(WHAT THE EXERCISE ASKS):
In the records below, find the line with "positive, reaches 36·MIN_SIGNAL" and the line with "and dominates every". Print both exactly, along with every line between them, and no other line.

(Records contained in a dataset)
::::::::::

/-- R224, R225: at frame t of a scanning session the candidate t - K - 1 is taken exactly where its correlation is
positive, reaches 36·MIN_SIGNAL and is not less than the next candidate's; then the region opens with its strength the
correlation div 36, and RX_LOCK is set; else nothing happens. Under validation the first symbol's frame is still to
come. -/
def Obligations.LockOpensARegion : Prop :=
  (∀ (s : State) (sn : RxSnap) (t : Nat),
    let t0 := t - sn.k - 1
    let c0 := correlation sn.off s.rx.hist t0
    let c1 := correlation sn.off s.rx.hist (t0 + 1)
    (sn.k + 1 ≤ t ∧ s.rx.scanStart ≤ t0 ∧ 0 < c0 ∧ 36 * (sn.minSig.toNat : Int) ≤ c0 ∧ c1 ≤ c0 →
      s.detect sn t =
        { s with
          irqStatus := s.irqStatus ||| 0x02
          rx := { s.rx with
            state := .locked, lockedAny := true, detStrength := (c0 / 36).toNat
            reg := some
              { t0 := t0, s0 := t0 * sn.h, strength := (c0 / 36).toNat, j := 0
                tf := t0 + (13 * sn.s + sn.h - 1) / sn.h, cb := [], erasures := 0, sumw := 0, sumr := 0
                hdr := none, d := none } } }) ∧
    (¬(sn.k + 1 ≤ t ∧ s.rx.scanStart ≤ t0 ∧ 0 < c0 ∧ 36 * (sn.minSig.toNat : Int) ≤ c0 ∧ c1 ≤ c0) →
      s.detect sn t = s)) ∧
  (∀ (sn : RxSnap) (t : Nat), snapOk sn → sn.k + 1 ≤ t → t < symbolFrame sn (t - sn.k - 1) 0)

/-- R227: a session that hears only silence never locks and ends with NO_SIGNAL: RX_ENABLE starts such a session, a
sample of 0 keeps it so and pushes nothing, and RX_FINISH then gives NO_SIGNAL with no result. -/
def Obligations.SilentSessionFindsNoSignal : Prop :=
  (∀ s t, exec .rxEnable s = .next t → s.rx.state = .idle → t.rx.outcome ≠ .invalidSettings → SilentSession t) ∧
  (∀ s t rest, SilentSession s → s.inputs = .sourceOffers 0 :: rest → s.rstAsserted = false → step s = .next t →
    SilentSession t ∧ t.fifo = s.fifo ∧ t.irqStatus = s.irqStatus) ∧
  (∀ s, SilentSession s → exec .rxFinish s = .next
    { s with
      irqStatus := s.irqStatus ||| 0x08
      rx := { s.rx with state := .idle, reg := none, outcome := .noSignal } })

/-- R232, R231: a symbol is decided exactly where the least tone of greatest magnitude is not silent and dominates every
other tone by the margin; it gives the symbol's bits, most significant first, and anything else, a tie included, an
erasure of b bits; the examples of the rule. -/
def Obligations.SymbolDecision : Prop :=
  (∀ (margin w : Nat) (m : List Nat), 2 ≤ m.length →
    (decideSymbol margin m = some w ↔
      w < m.length ∧ 0 < m.getD w 0 ∧ (∀ k, k < m.length → m.getD k 0 ≤ m.getD w 0) ∧
        (∀ k, k < w → m.getD k 0 < m.getD w 0) ∧
        ∀ k, k < m.length → k ≠ w → (8 + margin) * m.getD k 0 ≤ 8 * m.getD w 0)) ∧
  (∀ (margin j k : Nat) (m : List Nat), 0 < margin → j < k → k < m.length → m.getD j 0 = m.getD k 0 →
    (∀ l, l < m.length → m.getD l 0 ≤ m.getD j 0) → decideSymbol margin m = none) ∧
  (∀ b w k, k < b → (symbolBits b (some w))[k]? = some (.bit (w.testBit (b - 1 - k)))) ∧
  (∀ b, symbolBits b none = List.replicate b .erased) ∧
  [[1000, 0], [0, 1000], [1000, 700], [1000, 600], [500, 500], [0, 0]].map (decideSymbol 4) =
    [some 0, some 1, none, some 0, none, none]

/-- R234, R233, R230: Demod adds the b bits of one symbol to the region, counts it and an erasure, adds the winner's and
the runner-up's magnitudes to the sums, which saturate at 2^32 - 1, and sets the next symbol's frame. -/
def Obligations.DemodulationAddsOneSymbol : Prop :=
  (∀ (sn : RxSnap) (r : Region) (m : List Nat),
    demodRegion sn r m =
      { r with
        cb := r.cb ++ symbolBits sn.b (decideSymbol sn.margin m)
        erasures := r.erasures + (if decideSymbol sn.margin m = none then 1 else 0)
        sumw := BitVec.ofNat 32 (min (r.sumw.toNat + greatest m) (2 ^ 32 - 1))
        sumr := BitVec.ofNat 32 (min (r.sumr.toNat + runnerUp m) (2 ^ 32 - 1))
        j := r.j + 1
        tf := r.t0 + ((13 + (r.j + 1)) * sn.s + sn.h - 1) / sn.h } ∧
    r.sumw.toNat ≤ (demodRegion sn r m).sumw.toNat ∧ r.sumr.toNat ≤ (demodRegion sn r m).sumr.toNat ∧
    (demodRegion sn r m).cb.length = r.cb.length + sn.b) ∧
  (∀ m : List Nat, (∀ k ∈ m, k ≤ greatest m) ∧ (m ≠ [] → greatest m ∈ m) ∧ runnerUp m ≤ greatest m)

::::::::::

(EXERCISE RESULT):
positive, reaches 36·MIN_SIGNAL and is not less than the next candidate's; then the region opens with its strength the
correlation div 36, and RX_LOCK is set; else nothing happens. Under validation the first symbol's frame is still to
come. -/
def Obligations.LockOpensARegion : Prop :=
  (∀ (s : State) (sn : RxSnap) (t : Nat),
    let t0 := t - sn.k - 1
    let c0 := correlation sn.off s.rx.hist t0
    let c1 := correlation sn.off s.rx.hist (t0 + 1)
    (sn.k + 1 ≤ t ∧ s.rx.scanStart ≤ t0 ∧ 0 < c0 ∧ 36 * (sn.minSig.toNat : Int) ≤ c0 ∧ c1 ≤ c0 →
      s.detect sn t =
        { s with
          irqStatus := s.irqStatus ||| 0x02
          rx := { s.rx with
            state := .locked, lockedAny := true, detStrength := (c0 / 36).toNat
            reg := some
              { t0 := t0, s0 := t0 * sn.h, strength := (c0 / 36).toNat, j := 0
                tf := t0 + (13 * sn.s + sn.h - 1) / sn.h, cb := [], erasures := 0, sumw := 0, sumr := 0
                hdr := none, d := none } } }) ∧
    (¬(sn.k + 1 ≤ t ∧ s.rx.scanStart ≤ t0 ∧ 0 < c0 ∧ 36 * (sn.minSig.toNat : Int) ≤ c0 ∧ c1 ≤ c0) →
      s.detect sn t = s)) ∧
  (∀ (sn : RxSnap) (t : Nat), snapOk sn → sn.k + 1 ≤ t → t < symbolFrame sn (t - sn.k - 1) 0)

/-- R227: a session that hears only silence never locks and ends with NO_SIGNAL: RX_ENABLE starts such a session, a
sample of 0 keeps it so and pushes nothing, and RX_FINISH then gives NO_SIGNAL with no result. -/
def Obligations.SilentSessionFindsNoSignal : Prop :=
  (∀ s t, exec .rxEnable s = .next t → s.rx.state = .idle → t.rx.outcome ≠ .invalidSettings → SilentSession t) ∧
  (∀ s t rest, SilentSession s → s.inputs = .sourceOffers 0 :: rest → s.rstAsserted = false → step s = .next t →
    SilentSession t ∧ t.fifo = s.fifo ∧ t.irqStatus = s.irqStatus) ∧
  (∀ s, SilentSession s → exec .rxFinish s = .next
    { s with
      irqStatus := s.irqStatus ||| 0x08
      rx := { s.rx with state := .idle, reg := none, outcome := .noSignal } })

/-- R232, R231: a symbol is decided exactly where the least tone of greatest magnitude is not silent and dominates every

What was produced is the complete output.